**ACTIVITY**. Within the material below, locate the line with "abbrev Block := Vector Byte 64" and the line with "(en.any = true → exec (.addf", then return those two lines and all lines between them, exactly as written.

**SUPPLIED DATA**.

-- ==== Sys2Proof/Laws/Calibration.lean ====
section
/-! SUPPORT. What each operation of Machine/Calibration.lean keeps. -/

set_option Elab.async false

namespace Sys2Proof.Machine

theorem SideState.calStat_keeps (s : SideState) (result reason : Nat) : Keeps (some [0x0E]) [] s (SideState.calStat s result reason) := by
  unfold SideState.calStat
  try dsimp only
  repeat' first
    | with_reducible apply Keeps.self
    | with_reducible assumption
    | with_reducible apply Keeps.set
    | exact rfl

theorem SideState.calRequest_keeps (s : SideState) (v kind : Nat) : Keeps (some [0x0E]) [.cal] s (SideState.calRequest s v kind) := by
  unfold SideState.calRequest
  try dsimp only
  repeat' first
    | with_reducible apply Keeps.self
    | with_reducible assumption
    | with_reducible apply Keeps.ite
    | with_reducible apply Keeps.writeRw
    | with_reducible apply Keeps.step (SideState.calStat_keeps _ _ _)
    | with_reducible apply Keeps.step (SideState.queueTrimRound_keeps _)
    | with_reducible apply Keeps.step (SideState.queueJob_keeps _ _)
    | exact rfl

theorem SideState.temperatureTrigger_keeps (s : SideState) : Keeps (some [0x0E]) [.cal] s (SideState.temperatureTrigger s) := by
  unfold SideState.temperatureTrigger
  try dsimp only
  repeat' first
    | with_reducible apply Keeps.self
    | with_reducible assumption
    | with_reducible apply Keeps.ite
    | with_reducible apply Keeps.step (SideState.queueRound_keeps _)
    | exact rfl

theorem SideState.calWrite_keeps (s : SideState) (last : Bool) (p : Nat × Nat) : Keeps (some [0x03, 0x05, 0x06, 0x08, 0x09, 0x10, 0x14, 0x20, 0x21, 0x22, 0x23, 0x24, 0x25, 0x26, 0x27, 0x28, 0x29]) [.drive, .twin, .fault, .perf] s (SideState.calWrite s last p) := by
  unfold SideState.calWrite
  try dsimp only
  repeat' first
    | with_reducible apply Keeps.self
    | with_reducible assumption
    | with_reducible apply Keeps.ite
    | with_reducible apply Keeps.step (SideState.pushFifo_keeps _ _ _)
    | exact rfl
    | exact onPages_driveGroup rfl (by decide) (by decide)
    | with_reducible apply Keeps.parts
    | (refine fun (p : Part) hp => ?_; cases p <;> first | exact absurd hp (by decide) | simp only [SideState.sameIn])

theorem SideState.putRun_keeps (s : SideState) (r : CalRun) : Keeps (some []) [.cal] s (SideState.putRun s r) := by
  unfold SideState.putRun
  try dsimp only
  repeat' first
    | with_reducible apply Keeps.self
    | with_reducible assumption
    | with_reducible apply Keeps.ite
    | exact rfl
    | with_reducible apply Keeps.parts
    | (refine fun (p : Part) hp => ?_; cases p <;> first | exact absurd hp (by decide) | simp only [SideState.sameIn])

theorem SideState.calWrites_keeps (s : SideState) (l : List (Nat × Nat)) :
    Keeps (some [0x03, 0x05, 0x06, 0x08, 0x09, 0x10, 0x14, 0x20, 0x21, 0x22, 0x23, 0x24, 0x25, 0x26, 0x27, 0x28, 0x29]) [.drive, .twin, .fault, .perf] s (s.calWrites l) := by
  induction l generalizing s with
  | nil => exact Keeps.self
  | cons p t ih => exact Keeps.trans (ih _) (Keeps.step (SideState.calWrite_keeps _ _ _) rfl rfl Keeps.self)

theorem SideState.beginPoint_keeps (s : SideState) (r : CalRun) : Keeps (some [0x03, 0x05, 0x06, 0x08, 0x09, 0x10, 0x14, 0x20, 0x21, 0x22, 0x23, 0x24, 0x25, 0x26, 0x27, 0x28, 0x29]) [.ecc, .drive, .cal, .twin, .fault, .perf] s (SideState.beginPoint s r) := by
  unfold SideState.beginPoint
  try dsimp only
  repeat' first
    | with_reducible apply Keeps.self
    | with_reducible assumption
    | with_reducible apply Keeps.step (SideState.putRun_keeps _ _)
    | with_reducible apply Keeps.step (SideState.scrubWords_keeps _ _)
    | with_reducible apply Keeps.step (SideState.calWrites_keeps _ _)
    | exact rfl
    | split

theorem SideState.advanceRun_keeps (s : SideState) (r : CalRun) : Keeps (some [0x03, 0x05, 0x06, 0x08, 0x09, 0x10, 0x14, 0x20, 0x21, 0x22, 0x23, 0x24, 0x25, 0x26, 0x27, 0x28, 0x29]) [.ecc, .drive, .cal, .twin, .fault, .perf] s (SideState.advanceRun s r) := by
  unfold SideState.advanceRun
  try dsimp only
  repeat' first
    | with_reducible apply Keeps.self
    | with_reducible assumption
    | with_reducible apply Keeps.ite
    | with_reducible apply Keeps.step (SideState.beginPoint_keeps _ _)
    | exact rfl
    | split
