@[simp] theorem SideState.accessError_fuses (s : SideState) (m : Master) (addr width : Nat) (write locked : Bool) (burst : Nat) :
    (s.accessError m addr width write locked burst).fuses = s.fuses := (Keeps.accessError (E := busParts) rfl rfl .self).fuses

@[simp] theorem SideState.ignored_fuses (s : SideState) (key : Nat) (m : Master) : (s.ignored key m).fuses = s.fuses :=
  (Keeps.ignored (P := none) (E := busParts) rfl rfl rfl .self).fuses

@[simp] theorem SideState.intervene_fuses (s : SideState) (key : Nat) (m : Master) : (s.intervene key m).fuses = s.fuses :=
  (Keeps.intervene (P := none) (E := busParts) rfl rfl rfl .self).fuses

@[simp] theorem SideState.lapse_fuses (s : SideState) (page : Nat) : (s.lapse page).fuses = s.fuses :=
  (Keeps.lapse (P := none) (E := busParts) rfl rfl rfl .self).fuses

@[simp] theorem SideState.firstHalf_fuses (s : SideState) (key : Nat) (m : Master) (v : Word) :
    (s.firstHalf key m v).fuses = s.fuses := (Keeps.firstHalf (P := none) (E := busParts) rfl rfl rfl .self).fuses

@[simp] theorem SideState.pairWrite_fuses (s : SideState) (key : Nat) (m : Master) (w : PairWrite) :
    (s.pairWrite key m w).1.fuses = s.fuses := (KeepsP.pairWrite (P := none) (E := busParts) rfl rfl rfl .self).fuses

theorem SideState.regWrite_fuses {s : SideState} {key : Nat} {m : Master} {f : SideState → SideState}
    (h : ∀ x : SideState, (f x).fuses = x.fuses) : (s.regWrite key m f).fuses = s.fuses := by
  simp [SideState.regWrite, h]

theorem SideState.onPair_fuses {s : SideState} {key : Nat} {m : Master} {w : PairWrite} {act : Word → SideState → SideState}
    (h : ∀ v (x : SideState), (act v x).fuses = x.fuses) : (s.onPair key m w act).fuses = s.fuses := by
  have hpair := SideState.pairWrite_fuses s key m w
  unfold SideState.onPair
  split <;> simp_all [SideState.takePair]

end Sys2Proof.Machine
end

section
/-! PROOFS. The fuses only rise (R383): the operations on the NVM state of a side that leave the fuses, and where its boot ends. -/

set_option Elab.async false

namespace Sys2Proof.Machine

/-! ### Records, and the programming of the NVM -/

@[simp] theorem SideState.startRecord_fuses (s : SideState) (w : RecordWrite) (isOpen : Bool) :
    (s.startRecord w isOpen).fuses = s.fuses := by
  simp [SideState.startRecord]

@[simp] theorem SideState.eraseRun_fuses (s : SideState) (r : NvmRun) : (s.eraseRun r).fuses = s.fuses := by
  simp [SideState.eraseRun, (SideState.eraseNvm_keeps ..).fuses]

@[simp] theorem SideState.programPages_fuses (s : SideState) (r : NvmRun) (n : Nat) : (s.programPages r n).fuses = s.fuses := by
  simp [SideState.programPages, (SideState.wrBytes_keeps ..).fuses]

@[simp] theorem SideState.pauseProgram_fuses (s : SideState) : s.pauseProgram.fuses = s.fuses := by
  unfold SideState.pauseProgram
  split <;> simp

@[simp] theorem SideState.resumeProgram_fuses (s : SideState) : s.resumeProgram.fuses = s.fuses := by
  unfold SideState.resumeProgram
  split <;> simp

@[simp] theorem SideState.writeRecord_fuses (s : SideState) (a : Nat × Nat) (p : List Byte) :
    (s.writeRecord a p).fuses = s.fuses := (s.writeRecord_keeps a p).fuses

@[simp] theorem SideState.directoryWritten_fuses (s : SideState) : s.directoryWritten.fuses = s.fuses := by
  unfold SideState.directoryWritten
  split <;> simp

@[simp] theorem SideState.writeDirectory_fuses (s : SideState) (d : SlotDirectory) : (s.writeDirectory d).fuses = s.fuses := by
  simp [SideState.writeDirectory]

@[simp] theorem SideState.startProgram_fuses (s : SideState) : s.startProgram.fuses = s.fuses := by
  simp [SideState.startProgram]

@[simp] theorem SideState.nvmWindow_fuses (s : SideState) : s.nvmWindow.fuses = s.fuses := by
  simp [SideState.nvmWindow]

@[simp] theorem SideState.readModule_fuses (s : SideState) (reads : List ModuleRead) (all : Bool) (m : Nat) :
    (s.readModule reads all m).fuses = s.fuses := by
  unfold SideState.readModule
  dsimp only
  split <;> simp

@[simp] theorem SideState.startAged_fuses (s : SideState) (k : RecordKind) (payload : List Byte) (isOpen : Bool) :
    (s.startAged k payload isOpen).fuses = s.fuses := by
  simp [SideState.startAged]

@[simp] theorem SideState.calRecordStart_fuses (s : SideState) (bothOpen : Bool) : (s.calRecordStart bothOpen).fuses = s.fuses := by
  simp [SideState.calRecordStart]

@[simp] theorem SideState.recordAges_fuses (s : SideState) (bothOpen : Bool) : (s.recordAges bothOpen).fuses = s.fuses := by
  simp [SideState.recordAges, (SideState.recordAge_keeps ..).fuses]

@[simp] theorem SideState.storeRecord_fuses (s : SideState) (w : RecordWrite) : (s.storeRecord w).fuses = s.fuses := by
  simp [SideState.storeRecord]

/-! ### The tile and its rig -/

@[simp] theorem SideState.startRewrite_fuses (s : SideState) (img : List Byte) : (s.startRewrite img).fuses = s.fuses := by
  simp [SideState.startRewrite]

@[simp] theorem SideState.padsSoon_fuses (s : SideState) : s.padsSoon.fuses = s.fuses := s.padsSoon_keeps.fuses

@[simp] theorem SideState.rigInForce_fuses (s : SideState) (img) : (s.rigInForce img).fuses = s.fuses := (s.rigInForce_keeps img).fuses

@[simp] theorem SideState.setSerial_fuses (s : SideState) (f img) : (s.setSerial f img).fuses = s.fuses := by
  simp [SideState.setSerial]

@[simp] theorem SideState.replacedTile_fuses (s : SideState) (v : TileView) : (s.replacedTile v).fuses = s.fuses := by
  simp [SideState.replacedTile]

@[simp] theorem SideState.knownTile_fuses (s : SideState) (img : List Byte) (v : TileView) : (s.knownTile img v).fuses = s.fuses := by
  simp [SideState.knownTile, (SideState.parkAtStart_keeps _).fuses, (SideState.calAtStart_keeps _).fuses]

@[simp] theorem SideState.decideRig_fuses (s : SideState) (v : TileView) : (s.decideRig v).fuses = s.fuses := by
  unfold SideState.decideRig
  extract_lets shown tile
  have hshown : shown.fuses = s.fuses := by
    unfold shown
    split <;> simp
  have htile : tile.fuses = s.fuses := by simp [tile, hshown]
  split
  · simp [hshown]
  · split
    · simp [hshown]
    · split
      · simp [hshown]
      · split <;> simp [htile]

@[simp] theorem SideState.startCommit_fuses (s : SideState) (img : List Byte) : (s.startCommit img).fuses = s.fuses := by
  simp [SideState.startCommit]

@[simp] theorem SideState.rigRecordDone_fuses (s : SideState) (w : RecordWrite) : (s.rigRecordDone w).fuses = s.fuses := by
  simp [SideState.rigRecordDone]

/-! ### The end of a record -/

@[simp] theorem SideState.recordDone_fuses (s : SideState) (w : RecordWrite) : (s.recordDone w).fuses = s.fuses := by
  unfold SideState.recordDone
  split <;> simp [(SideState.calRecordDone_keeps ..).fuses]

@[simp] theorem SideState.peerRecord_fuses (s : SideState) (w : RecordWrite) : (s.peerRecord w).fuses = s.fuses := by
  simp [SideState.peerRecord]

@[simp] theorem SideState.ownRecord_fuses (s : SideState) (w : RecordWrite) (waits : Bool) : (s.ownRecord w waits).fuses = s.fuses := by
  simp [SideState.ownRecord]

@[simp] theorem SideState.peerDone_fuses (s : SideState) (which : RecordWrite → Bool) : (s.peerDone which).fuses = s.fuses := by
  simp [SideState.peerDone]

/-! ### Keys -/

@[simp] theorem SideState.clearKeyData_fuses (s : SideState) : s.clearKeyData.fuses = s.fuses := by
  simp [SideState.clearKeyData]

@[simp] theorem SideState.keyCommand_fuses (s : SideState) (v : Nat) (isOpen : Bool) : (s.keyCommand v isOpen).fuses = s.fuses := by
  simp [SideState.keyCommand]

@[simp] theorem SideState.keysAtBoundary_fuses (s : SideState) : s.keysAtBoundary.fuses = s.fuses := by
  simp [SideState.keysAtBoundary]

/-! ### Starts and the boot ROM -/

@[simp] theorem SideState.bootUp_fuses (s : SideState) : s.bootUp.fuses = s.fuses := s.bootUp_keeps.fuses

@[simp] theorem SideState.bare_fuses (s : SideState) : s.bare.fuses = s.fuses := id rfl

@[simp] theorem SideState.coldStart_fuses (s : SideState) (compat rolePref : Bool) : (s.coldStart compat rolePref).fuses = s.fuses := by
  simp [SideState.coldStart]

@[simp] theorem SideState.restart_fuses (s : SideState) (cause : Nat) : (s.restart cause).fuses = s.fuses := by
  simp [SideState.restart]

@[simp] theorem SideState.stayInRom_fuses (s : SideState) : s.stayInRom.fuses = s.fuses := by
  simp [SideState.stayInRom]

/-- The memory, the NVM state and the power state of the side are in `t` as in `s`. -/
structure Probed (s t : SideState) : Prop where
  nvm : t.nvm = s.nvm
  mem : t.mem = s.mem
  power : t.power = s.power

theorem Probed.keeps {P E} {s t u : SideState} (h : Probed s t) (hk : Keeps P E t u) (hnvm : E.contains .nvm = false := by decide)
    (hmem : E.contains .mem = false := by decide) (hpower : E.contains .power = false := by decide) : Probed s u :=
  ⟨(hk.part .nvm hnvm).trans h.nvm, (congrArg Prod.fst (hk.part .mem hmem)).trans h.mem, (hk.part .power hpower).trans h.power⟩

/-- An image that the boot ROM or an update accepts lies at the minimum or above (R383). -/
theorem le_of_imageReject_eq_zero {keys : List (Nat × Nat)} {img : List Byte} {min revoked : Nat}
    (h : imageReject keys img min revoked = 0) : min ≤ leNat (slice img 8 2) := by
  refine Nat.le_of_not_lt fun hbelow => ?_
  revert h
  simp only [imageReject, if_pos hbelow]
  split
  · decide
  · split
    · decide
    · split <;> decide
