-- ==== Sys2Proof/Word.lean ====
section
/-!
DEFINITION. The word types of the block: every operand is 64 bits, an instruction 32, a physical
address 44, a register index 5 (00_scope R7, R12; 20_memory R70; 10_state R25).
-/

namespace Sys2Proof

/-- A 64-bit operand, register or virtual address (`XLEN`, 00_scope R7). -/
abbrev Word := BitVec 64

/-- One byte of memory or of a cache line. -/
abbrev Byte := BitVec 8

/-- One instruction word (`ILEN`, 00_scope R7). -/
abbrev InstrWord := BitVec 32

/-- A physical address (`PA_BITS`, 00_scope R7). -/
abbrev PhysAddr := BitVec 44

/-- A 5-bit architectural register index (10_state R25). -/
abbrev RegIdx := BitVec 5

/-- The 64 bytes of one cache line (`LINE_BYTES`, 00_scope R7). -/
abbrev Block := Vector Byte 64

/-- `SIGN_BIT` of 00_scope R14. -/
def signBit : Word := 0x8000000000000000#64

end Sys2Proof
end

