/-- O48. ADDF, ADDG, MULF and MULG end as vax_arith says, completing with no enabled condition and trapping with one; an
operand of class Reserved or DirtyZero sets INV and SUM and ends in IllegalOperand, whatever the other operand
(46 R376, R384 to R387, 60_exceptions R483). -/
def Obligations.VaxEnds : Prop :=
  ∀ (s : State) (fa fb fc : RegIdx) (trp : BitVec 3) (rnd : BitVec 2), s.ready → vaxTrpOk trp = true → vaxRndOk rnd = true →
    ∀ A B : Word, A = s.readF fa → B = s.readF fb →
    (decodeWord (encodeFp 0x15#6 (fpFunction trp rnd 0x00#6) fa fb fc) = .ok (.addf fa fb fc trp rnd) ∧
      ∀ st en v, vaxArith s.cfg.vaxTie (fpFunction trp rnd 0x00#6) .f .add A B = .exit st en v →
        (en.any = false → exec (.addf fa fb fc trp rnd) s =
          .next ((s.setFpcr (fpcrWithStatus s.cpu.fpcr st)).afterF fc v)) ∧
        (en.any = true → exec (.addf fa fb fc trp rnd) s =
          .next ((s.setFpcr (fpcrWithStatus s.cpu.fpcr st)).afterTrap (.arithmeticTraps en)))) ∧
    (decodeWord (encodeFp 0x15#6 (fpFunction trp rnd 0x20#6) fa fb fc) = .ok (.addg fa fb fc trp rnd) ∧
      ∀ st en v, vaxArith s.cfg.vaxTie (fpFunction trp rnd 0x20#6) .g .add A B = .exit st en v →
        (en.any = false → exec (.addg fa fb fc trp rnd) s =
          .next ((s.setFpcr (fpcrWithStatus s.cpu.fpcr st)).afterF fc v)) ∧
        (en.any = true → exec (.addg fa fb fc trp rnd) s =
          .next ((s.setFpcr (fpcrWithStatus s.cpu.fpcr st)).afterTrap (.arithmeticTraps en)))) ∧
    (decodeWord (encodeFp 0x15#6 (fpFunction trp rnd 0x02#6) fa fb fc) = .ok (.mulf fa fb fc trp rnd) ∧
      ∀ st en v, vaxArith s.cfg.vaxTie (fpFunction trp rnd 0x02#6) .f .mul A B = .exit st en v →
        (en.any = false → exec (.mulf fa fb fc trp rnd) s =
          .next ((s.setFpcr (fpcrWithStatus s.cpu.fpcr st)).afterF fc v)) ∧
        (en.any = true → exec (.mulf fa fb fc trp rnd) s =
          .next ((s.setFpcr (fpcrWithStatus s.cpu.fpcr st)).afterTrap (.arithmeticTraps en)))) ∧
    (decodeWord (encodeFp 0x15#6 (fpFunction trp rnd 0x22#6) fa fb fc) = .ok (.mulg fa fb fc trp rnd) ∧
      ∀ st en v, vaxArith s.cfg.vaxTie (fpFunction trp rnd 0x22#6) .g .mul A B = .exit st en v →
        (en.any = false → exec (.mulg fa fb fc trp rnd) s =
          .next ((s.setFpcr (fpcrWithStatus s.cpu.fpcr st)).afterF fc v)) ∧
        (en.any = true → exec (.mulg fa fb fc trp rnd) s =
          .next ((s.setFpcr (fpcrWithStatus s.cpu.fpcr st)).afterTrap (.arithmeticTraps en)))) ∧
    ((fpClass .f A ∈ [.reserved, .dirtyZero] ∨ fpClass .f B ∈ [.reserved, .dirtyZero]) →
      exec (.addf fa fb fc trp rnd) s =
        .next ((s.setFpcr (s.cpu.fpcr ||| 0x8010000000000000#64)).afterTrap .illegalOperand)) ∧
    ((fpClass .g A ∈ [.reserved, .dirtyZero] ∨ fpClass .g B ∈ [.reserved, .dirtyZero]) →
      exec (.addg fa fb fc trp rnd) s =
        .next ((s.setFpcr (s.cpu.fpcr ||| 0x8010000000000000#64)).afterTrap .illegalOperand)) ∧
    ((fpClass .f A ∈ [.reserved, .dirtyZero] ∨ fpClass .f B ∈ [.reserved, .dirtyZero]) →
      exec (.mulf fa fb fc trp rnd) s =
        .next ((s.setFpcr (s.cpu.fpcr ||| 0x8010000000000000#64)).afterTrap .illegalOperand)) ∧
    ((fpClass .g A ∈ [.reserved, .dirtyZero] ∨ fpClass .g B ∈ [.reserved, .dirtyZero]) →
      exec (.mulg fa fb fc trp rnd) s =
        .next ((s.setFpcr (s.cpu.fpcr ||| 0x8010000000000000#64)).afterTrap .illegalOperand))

**PROBLEM SOLUTION**.
abbrev Block := Vector Byte 64

/-- `SIGN_BIT` of 00_scope R14. -/
def signBit : Word := 0x8000000000000000#64

end Sys2Proof
end

/-- O48. ADDF, ADDG, MULF and MULG end as vax_arith says, completing with no enabled condition and trapping with one; an
operand of class Reserved or DirtyZero sets INV and SUM and ends in IllegalOperand, whatever the other operand
(46 R376, R384 to R387, 60_exceptions R483). -/
def Obligations.VaxEnds : Prop :=
  ∀ (s : State) (fa fb fc : RegIdx) (trp : BitVec 3) (rnd : BitVec 2), s.ready → vaxTrpOk trp = true → vaxRndOk rnd = true →
    ∀ A B : Word, A = s.readF fa → B = s.readF fb →
    (decodeWord (encodeFp 0x15#6 (fpFunction trp rnd 0x00#6) fa fb fc) = .ok (.addf fa fb fc trp rnd) ∧
      ∀ st en v, vaxArith s.cfg.vaxTie (fpFunction trp rnd 0x00#6) .f .add A B = .exit st en v →
        (en.any = false → exec (.addf fa fb fc trp rnd) s =
          .next ((s.setFpcr (fpcrWithStatus s.cpu.fpcr st)).afterF fc v)) ∧
        (en.any = true → exec (.addf fa fb fc trp rnd) s =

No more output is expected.